◆ PROMPT: Transcribe only the lines of the listing below from the one holding "let s := setFld s Reg.imgStatus 11" through the one holding "s.store with slots", inclusive, without any change.
[Start of section]
/-- A committed write of NET_FLOW_CFG (R206). -/
def writeFlowCfg (f : Nat) (v : Word) (s : State) : State :=
  let k := Reg.netFlowCfg f
  let was := (getReg s k).getLsbD 0
  let want := v.getLsbD 0
  if was ∧ want then refuseNet 6 k s
  else if was then
    if running s ∧ emitNamed s f then refuseNet 6 k s else setReg s k v
  else if want then
    let why := flowReason s f v
    if why ≠ 0 then refuseNet why k s
    else setReg (setReg (setFlow s f flow0) (Reg.netFlowStat f) 0) k v
  else setReg s k v

/-- NET_FLOW_CFG_WRITE. -/
def execNetFlowCfgWrite (f : Fin 1024) (v : Word) (s : State) : Host.Outcome State Fault Refusal :=
  .next (writeFlowCfg f.val (committed s (Reg.netFlowCfg f.val) v) s)

/-- A committed write of NET_TUN_CFG: enabling checks CHANNEL and PLANE (R206). -/
def writeTunCfg (k : Nat) (v : Word) (s : State) : State :=
  let key := Reg.netTunCfg k
  if v.getLsbD 0 ∧ (wordFld v 8 4 = 0 ∨ 20 < wordFld v 8 4 ∨ wordFld v 10 9 = 0) then refuseNet 9 key s
  else
    let s := setReg s key v
    if v.getLsbD 0 then s
    else { s with net := { s.net with tunnels := tset tunnel0 s.net.tunnels k tunnel0 } }

/-- A committed write of NET_RX_ROUTE: an enabled route needs a ring with TARGET NET_MD_RX (R206). -/
def writeRxRoute (v : Word) (s : State) : State :=
  if (v.getLsbD 7 ∧ ringTarget s (wordFld v 5 0) ≠ 2) ∨ (v.getLsbD 15 ∧ ringTarget s (wordFld v 13 8) ≠ 2) then
    refuseNet 8 Reg.netRxRoute s
  else setReg s Reg.netRxRoute v

end Sys2Proof.Machine
end

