/-- A safe entry in effect. -/
def forceIsSafe (s : State) (n : Nat) : Bool := forceValid s n && bit s (Reg.modForceEntryT n) 30

/-- All entry numbers. -/
def allForces : List Nat := List.range 64

/-- MOD_FORCE_STATUS and MOD_STATE.FORCED as the table gives them (R161, R163). -/
def showForces (s : State) : State :=
  let active := (allForces.filter (forceValid s)).length
  let s := setFld s Reg.modForceStatus 6 0 active
  let s := setFld s Reg.modForceStatus 14 8 (allForces.filter (forceIsSafe s)).length
  let s := setBit s Reg.modForceStatus 15 (!s.force.changes.isEmpty)
  setBit s Reg.modState 3 (decide (0 < active))

/-- An event that makes an entry in the event recorder whatever its reaction (R161). -/
def raiseLogged (e : EvDef) (src dB : Nat) (s : State) : State :=
  let r := mkRecord s e src 0 dB
  let s := raise e src 0 dB s
  if r.reaction = .log then queueRec r s else s

/-- Entries leave the table, with an event when at least one does (R162); where several leave together, the one that
SOURCE_INDEX holds is free. -/
def removeForces (e : EvDef) (ns : List Nat) (s : State) : State :=
  let ns := ns.filter (forceValid s)
  match ns with
  | [] => s
  | n :: more =>
    let s := ns.foldl (fun s n =>
      setReg (setReg (setReg s (Reg.modForceEntryT n) 0) (Reg.modForceEntryM n) 0) (Reg.modForceEntryV n) 0) s
    let (src, s) := if more.isEmpty then (n, s) else
      let (v, s) := takeFree s
      (nth n ns (v.toNat % ns.length), s)
    raiseLogged e src ns.length (showForces s)

/-- OUTPUT word `i` lies in the range of MOD_SAFE_OUT_BASE and MOD_SAFE_OUT_SIZE (R158). -/
def inSafeOut (s : State) (i : Nat) : Bool :=
  let b := fld s Reg.modSafeOutBase 17 0
  decide (b ≤ i / 16) && decide (i / 16 < b + fld s Reg.modSafeOutSize 17 0)

/-- A target is safe (R158). -/
def targetSafe (s : State) (t : Word) : Bool :=
  (decide (wordFld t 3 0 = 2) && doSafe s (wordFld t 29 8)) || (decide (wordFld t 3 0 = 4) && inSafeOut s (wordFld t 29 8))

/-- A target exists (R158). -/
def targetValid (s : State) (t : Word) : Bool :=
  let i := wordFld t 29 8
  match wordFld t 3 0 with
  | 1 => decide (1 ≤ i) && decide (i ≤ 48)
  | 2 => decide (1 ≤ i) && decide (i ≤ 24)
  | 3 => inImage s (wordFld t 7 4) (4 * i) 4
  | 4 => inRegion s 3 (4 * i) 4
  | _ => false

/-- Service access is open (R433). -/
def svcIsOpen (s : State) : Bool := decide (fld s Reg.svcStatus 1 0 = 1)

/-- Why a SET is refused (R159); 0 where it is taken. -/
def setReason (s : State) : Nat :=
  let t := getReg s Reg.modForceTarget
  let m := getReg s Reg.modForceMask
  let safe := targetSafe s t
  if ¬svcIsOpen s then 1
  else if ¬targetValid s t then 2
  else if safe ∧ ¬s.force.standstill then 3
  else if safe ∧ ¬isVoting s then 4
  else if m = 0 ∨ (wordFld t 3 0 ≤ 2 ∧ m ≠ 1) then 5
  else 0

/-- The first of two base cycles, each given by its hyperperiod count and cycle index, is the second or follows it. -/
def cycleReached (now due : Word × Nat) : Bool :=
  if now.1 = due.1 then decide (due.2 ≤ now.2) else hpAfter now.1 due.1

/-- Hyperperiod count and cycle index of the base cycle `k` cycles on. -/
def cycleAhead (s : State) (k : Nat) : Word × Nat :=
  let c := cycleNow s + k
  (hpNow s + BitVec.ofNat 32 (c / (header s).hpLen), c % (header s).hpLen)

/-- A partner receives what this module sends. -/
def linked (s : State) : Bool := pairBank s && !s.pair.silent

/-- The base cycle whose beginning is the boundary of a force change committed now (R160): the next one.  In a pair with fewer than
20 microticks left in the cycle it is the one after, so that the change reaches the partner before it (DESIGN CHOICE, assumption
log 39); before the run begins, the first. -/
def forceDue (s : State) : Word × Nat :=
  if ¬running s then (hpNow s, 0)
  else cycleAhead s (if linked s ∧ (header s).bcLen < s.chrono.offset + 20 then 2 else 1)

/-- A change waits for a boundary (R160); one that waits already keeps the earlier of its boundaries, and comes last. -/
def addForce (c : ForceChange) (due : Word × Nat) (s : State) : State :=
  let waiting := s.force.changes
  let due := match waiting.find? (fun x => decide (x.1 = c)) with
    | some x => if cycleReached due x.2 then x.2 else due
    | none => due
  showForces { s with force := { s.force with changes := waiting.filter (fun x => decide (x.1 ≠ c)) ++ [(c, due)] } }

/-- A change committed in this module, also sent to its partner with its boundary (R160). -/
def commitForce (c : ForceChange) (s : State) : State :=
  let s := addForce c (forceDue s) s
  match s.force.changes.find? (fun x => decide (x.1 = c)) with
  | some (_, hp, cycle) => if linked s then emitOut s (.straitNotice (.force c hp cycle)) else s
  | none => s

/-- The partner's change (R160): one that the last boundary has already brought into effect was committed in both modules. -/
def forceNotice (c : ForceChange) (due : Word × Nat) (s : State) : State :=
  if s.force.changes.all (fun x => decide (x.1 ≠ c)) ∧ s.force.applied.contains c then s else addForce c due s

/-- MOD_FORCE_CMD SET (R159). -/
def forceSet (n : Nat) (s : State) : State :=
  let why := setReason s
  if why = 0 then
    commitForce (.set n (getReg s Reg.modForceTarget) (getReg s Reg.modForceMask) (getReg s Reg.modForceValue)) s
  else raise Ev.forceRefused n 0 why (setFld s Reg.modForceStatus 23 16 why)

/-- FORCE_SET. -/
def execForceSet (n : Fin 64) (s : State) : Host.Outcome State Fault Refusal := .next (forceSet n.val s)

/-- FORCE_REMOVE (R159, R160). -/
def execForceRemove (n : Fin 64) (s : State) : Host.Outcome State Fault Refusal := .next (commitForce (.remove n.val) s)

/-- FORCE_REMOVE_ALL (R159, R160). -/
def execForceRemoveAll (s : State) : Host.Outcome State Fault Refusal := .next (commitForce .removeAll s)

/-- A change takes effect. -/
def applyForce (s : State) : ForceChange → State
  | .set n t m v =>
    let safe := targetSafe s t
    let t := setWordFld (setWordFld t 31 31 1) 30 30 (if safe then 1 else 0)
    let s := setReg (setReg (setReg s (Reg.modForceEntryT n) t) (Reg.modForceEntryM n) m) (Reg.modForceEntryV n) v
    raiseLogged Ev.forceSet n v.toNat s
  | .remove n => removeForces Ev.forceRemoved [n] s
  | .removeAll => removeForces Ev.forceRemoved allForces s

/-- At the boundary at which a base cycle begins the changes due take effect together, and safe entries whose conditions failed are
dropped (R160, R162). -/
def forceBoundary (now : Word × Nat) (s : State) : State :=
  let (due, later) := s.force.changes.partition (fun x => cycleReached now x.2)
  let s := { s with force := { s.force with changes := later, applied := due.map (·.1) } }
  let s := showForces ((due.map (·.1)).foldl applyForce s)
  if s.force.dropSafe then
    let s := removeForces Ev.forceDropped (allForces.filter (forceIsSafe s)) s
    { s with force := { s.force with dropSafe := false } }
  else s

/-- A restart or a bank switch clears the table (R162). -/
def clearForces (s : State) : State :=
  showForces (removeForces Ev.forceCleared allForces { s with force := { s.force with changes := [], applied := [], dropSafe := false } })

/-! ### Image-store slots and service access -/

/-- An empty slot. -/
def slot0 : Slot := ⟨.empty, 0, 0, 0, noMem, false⟩

/-- A slot of the image store (R376). -/
def slotOf (s : State) (n : Nat) : Slot := tget slot0 s.store.slots n

/-- Space of a bank not allocated, in bytes: 4 GiB less the erase blocks of 128 KiB of its slots (R376). -/
def bankFree (s : State) (b : Nat) : Nat :=
  2 ^ 32 - ((s.store.slots.filter (fun x => decide (x.1 / 128 = b))).map
    (fun x => (x.2.alloc + 131071) / 131072 * 131072)).sum

/-- The open slot. -/
def openSlot (s : State) : Option Nat := (s.store.slots.find? (fun x => decide (x.2.state = .open_))).map (·.1)

/-- IMG_STATUS OPEN, OPEN_SLOT and the free space (R388). -/
def showStore (s : State) : State :=
  let s := setBit s Reg.imgStatus 2 (openSlot s).isSome
  let s := setFld s Reg.imgStatus 11 4 ((openSlot s).getD 0)
  let s := setFld s Reg.imgStatus 19 12 (min 255 (bankFree s 0 / 2 ^ 25))
  setFld s Reg.imgStatus 27 20 (min 255 (bankFree s 1 / 2 ^ 25))

/-- The state with a slot replaced. -/
def setSlot (n : Nat) (x : Slot) (s : State) : State :=
  showStore { s with store := { s.store with slots := tset slot0 s.store.slots n x } }

/-- What an acting instruction puts on the pins; the crate's output and control cells are forced to high impedance under HIGHZ and
while the partner holds mastery (R441). -/
def showScan (s : State) : State :=
  match s.tap.acting with
  | some code => emitOut s (.scan code s.tap.cells (decide (code = 4) || partnerMaster s))
  | none => s

/-- Pins return to their functions: every DO takes its SAFE_STATE (R441). -/
def scanRelease (s : State) : State :=
  let s := setBit s Reg.svcStatus 18 false
  settleOuts allOuts (fun s => [1, 2, 3, 4].foldl (fun s c =>
    if s.holm.power then setFld s (Reg.holmConnStatus c) 13 12 0 else s) { s with tap := { s.tap with acting := none } }) s

/-- Test-Logic-Reset (R441): IDCODE is selected, and an instruction in effect stops. -/
def tapReset (s : State) : State :=
  let s := { s with tap := { s.tap with ir := 2 } }
  if s.tap.acting.isSome then scanRelease s else s

/-- What the end of open service access does (R438, R441): the open slot of X_SVC is erased, safe force entries will drop, an
acting boundary scan ends in Test-Logic-Reset. -/
def svcEnd (s : State) : State :=
  let s := setFld s Reg.svcStatus 3 0 0
  let s := { s with svc := { s.svc with holder := none }, force := { s.force with dropSafe := true } }
  let s := if s.store.viaSvc then
      match openSlot s with
      | some n => setSlot n slot0 s
      | none => s
    else s
  let s := { s with store := { s.store with viaSvc := false } }
  if s.tap.acting.isSome then tapReset s else s

/-- Service access closes (R438), with SVC_CLOSED. -/
def svcShut (why : Nat) (s : State) : State :=
  if svcIsOpen s then raise Ev.svcClosed 0xFF 0 why (svcEnd s) else s

/-! ### Retained data -/

/-- OUTPUT blocks of the retain range (R149), as (first, count). -/
def retainRange (s : State) : Nat × Nat := (fld s Reg.modRetainOut 17 0, fld s Reg.modRetainSize 14 0)
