/-- Carried-over records of a queue, counted wherever they wait (R116). -/
def carriedOver (s : State) (m : Nat) : Nat :=
  let e := s.evq
  let mine := fun (c : CodeCounter) => if c.queue = m then c.carried.toNat else 0
  (e.part.filter (fun x => decide (x.1 = m))).length
    + (e.overflow.filter (fun w => decide (w.queue = m) && w.carried)).length
    + (e.codes.map mine).sum + (e.catchAll.map mine).sum

/-- The books of a queue after a START: T, H and the record count are 0, and what was carried over is dropped (R116). -/
def startBooks (m : Nat) (s : State) : State :=
  let e := s.evq
  let s := { s with evq := { e with
    counts := tset 0 e.counts m 0, part := e.part.filter (fun x => decide (x.1 ≠ m)),
    overflow := e.overflow.filter (fun w => !(decide (w.queue = m) && w.carried)),
    codes := uncarry m e.codes, catchAll := uncarry m e.catchAll } }
  setReg (setReg s (Reg.evqTail m) 0) (Reg.evqHead m) 0

/-- EVQ_CMD START (R116); `v` is the value written. -/
def evqStart (m v : Nat) (s : State) : State :=
  if evqRefused s m then evqRefuse m v s
  else
    let s := noteBuild s
    let dropped := carriedOver s m
    let s := addDelta (startBooks m s) (.started m)
    let s := if 0 < dropped then raise Ev.journalDiscard m 0 dropped s else s
    drain m (showOverflow (setBit s (Reg.evqStatus m) 0 true))

/-- EVQ_CMD_START. -/
def execEvqCmdStart (m : Fin 4) (s : State) : Host.Outcome State Fault Refusal := .next (evqStart m.val (m.val + 0x10) s)

/-- EVQ_CMD RESUME (R112): each unconsumed record is written into its slot again, in index order. -/
def evqResume (m v : Nat) (s : State) : State :=
  if evqRefused s m then evqRefuse m v s
  else
    let s := noteBuild s
    let s := (readJournal m ((s.evq.part.filter (fun x => decide (x.1 = m))).map (·.2.1)) s).2
    let s := setBit s (Reg.evqStatus m) 0 true
    let s := (s.evq.part.filter (fun x => decide (x.1 = m))).foldl (fun s (_, i, r) =>
      splitIrq (toLanes s (evqSlot s m i) (recordBytes r (phaseBit s m i))) m) s
    drain m s

/-- EVQ_CMD_RESUME. -/
def execEvqCmdResume (m : Fin 4) (s : State) : Host.Outcome State Fault Refusal := .next (evqResume m.val (m.val + 0x20) s)

/-! ### Event records -/

/-- The record that the pending store delivers next (R351): the highest severity, then detection order. -/
def nextPending (l : List Record) : Option Record := l.find? (fun r => decide (sevCode r.sev = pendingSev l))

/-- Codes of FORCE_SET, FORCE_REMOVED, FORCE_DROPPED and FORCE_CLEARED, which make their recorder entry as they are raised (R161). -/
def forceEvents : List Nat := [0x36, 0x37, 0x39, 0x3A]

/-- EVENT_RECORD_DELIVERY (R351, R333): the record goes to its queue's routing, in a standby to the event recorder. -/
def deliverEvent (s : State) : State :=
  match nextPending s.fm.pending with
  | some r =>
    if modState s = .sleep then s
    else
      let s := freeFailed r (setPending s (s.fm.pending.erase r))
      if standsBy s then (if r.reaction = .log ∧ ¬forceEvents.contains r.code then queueRec r s else s) else routeRecord s r
  | none => s

/-- EVENT_RECORD_DELIVERY. -/
def execEventRecordDelivery (s : State) : Host.Outcome State Fault Refusal := .next (deliverEvent s)

end Sys2Proof.Machine
end

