-- ==== Sys2Proof/Machine/Image.lean ====
section
/-!
DEFINITION. The image store (R376 to R385, R388): images and their checks, boot sets and tested combinations, the commands of
IMG_CMD.
-/

namespace Sys2Proof.Machine

/-! ### Images (R377, R378) -/

/-- Header field of a slot's image. -/
def imgFld (x : Slot) (off n : Nat) : Nat := readLE x.content off n

/-- PAYLOAD_LEN. -/
def payloadLen (x : Slot) : Nat := imgFld x 32 4

/-- COMPAT_CLASS. -/
def compatClass (x : Slot) : Nat := imgFld x 14 2

/-- BUILD_ID. -/
def imgBuild (x : Slot) : Nat := imgFld x 16 8

/-- LINK_ID. -/
def imgLink (x : Slot) : Nat := imgFld x 24 8

/-- Largest payload of a TYPE. -/
def largestPayload : Nat → Nat
  | 1 => 4 * 2 ^ 20 | 2 => 64 * 2 ^ 20 | 3 => 16 * 2 ^ 20 | 4 => 1049600 | 5 => 2 ^ 30 | 6 => 64 * 2 ^ 20 | _ => 2 ^ 20

/-- Types that an integrator key signs. -/
def integratorType (t : Nat) : Bool := decide (4 ≤ t) && decide (t ≤ 6)

/-- The header is well formed for a TYPE (R377). -/
def headerGood (x : Slot) (t : Nat) : Bool :=
  let m := x.content
  decide (imgFld x 0 4 = 0x4B50494D) && decide (imgFld x 4 2 = 1) && decide (imgFld x 6 1 = t) && decide (1 ≤ t) && decide (t ≤ 7)
    && decide (imgFld x 7 1 ≤ 4) && decide (payloadLen x ≤ largestPayload t) && decide (readLE m 68 124 = 0)
    && (match t with
        | 4 => decide (imgFld x 8 6 = readLE m 264 6) && decide (compatClass x = readLE m 270 2)
            && decide (imgBuild x = readLE m 296 8) && decide (imgLink x = readLE m 304 8)
        | 6 => true
        | _ => decide (imgLink x = 0))

/-- The public key that a KEY_ID names for a TYPE, where it is allowed and present (R378). -/
def imgKey (s : State) (t id : Nat) : Option (List Byte) :=
  if integratorType t then
    (if 1 ≤ id ∧ id ≤ 4 then (s.store.keys.find? (fun k => decide (k.1 = id))).map (·.2) else none)
  else if id = 0 then some Config.fitrioldKey else none

/-- First reason for which the header or signature of an image is not valid; 0 when both are (R378, IMG_RESULT). -/
def headReason (s : State) (x : Slot) (t : Nat) : Nat :=
  if isPoisoned x.content 0 256 then 11
  else if !(headerGood x t) then 5
  else match imgKey s t (imgFld x 7 1) with
    | none => 8
    | some key => if edVerify key (readBytes x.content 0 192) (readBytes x.content 192 64) then 0 else 7

/-- Reason for which the payload fails as it is loaded; 0 when it does not. -/
def payloadReason (x : Slot) : Nat :=
  if isPoisoned x.content 256 (payloadLen x) then 11
  else if sha256 (readBytes x.content 256 (payloadLen x)) = readBytes x.content 36 32 then 0
  else 6

/-- An image store page is uncorrectable or poisoned (R359): each decode is reported; where a slot lies in the NAND is not
stated, so the offset is free. -/
def reportSlot (n : Nat) (s : State) : State :=
  (badWords (slotOf s n).content 0 (2 ^ 32)).foldl (fun s (_, kind) =>
    let (v, s) := takeFree s
    memUncorrectable 11 (v.toNat % 2 ^ 33) kind s) s

/-- What a slot shows of poison, reported when the reason is POISON. -/
def reportIf (why n : Nat) (s : State) : State := if why = 11 then reportSlot n s else s

/-! ### Combinations (R379) -/

/-- Classes of the six images that a combination names, in type order. -/
def classesOf (xs : List Slot) : List Nat := xs.map compatClass

/-- Index of the first combination record of a table that matches six classes. -/
def findCombo (table : Slot) (classes : List Nat) : Option Nat :=
  let m := table.content
  let first := 256 + 16 + 4 * readLE m 256 2
  (List.range (readLE m 258 2)).find? (fun i =>
    classes.zipIdx.all (fun (c, j) =>
      let r := readLE m (first + 16 * i + 2 * j) 2
      decide (r = 0xFFFF) || decide (r = c)))

/-- Pair class of the issue record that names a hardware issue. -/
def findIssue (table : Slot) (letter : Nat) : Option Nat :=
  let m := table.content
  ((List.range (readLE m 256 2)).find? (fun i => decide (readLE m (272 + 4 * i) 1 = letter))).map
    (fun i => readLE m (274 + 4 * i) 2)

/-- ISSUE of MOD_HW_ISSUE. -/
def hwIssue (s : State) : Nat := fld s Reg.modHwIssue 7 0

/-- A combination is tested under a table (R379). -/
def comboTested (s : State) (table : Slot) (classes : List Nat) : Bool :=
  (findCombo table classes).isSome && (findIssue table (hwIssue s)).isSome

/-! ### Boot sets -/

/-- The boot set of a bank. -/
def bootSet (s : State) (b : Nat) : BootSet := if b = 0 then s.store.boot0 else s.store.boot1

/-- The bank of the booted set. -/
def bootedBank (s : State) : Nat := fld s Reg.imgStatus 1 1

/-- Slot number of the image of a TYPE in a bank's boot set. -/
def setSlotNo (s : State) (b t : Nat) : Nat := 128 * b + nth 0 (bootSet s b).slots (t - 1)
[End of section]
◆ ANSWER TO THIS PROBLEM:
  let s := setFld s Reg.imgStatus 11 4 ((openSlot s).getD 0)
  let s := setFld s Reg.imgStatus 19 12 (min 255 (bankFree s 0 / 2 ^ 25))
  setFld s Reg.imgStatus 27 20 (min 255 (bankFree s 1 / 2 ^ 25))

/-- The state with a slot replaced. -/
def setSlot (n : Nat) (x : Slot) (s : State) : State :=
  showStore { s with store := { s.store with slots := tset slot0 s.store.slots n x } }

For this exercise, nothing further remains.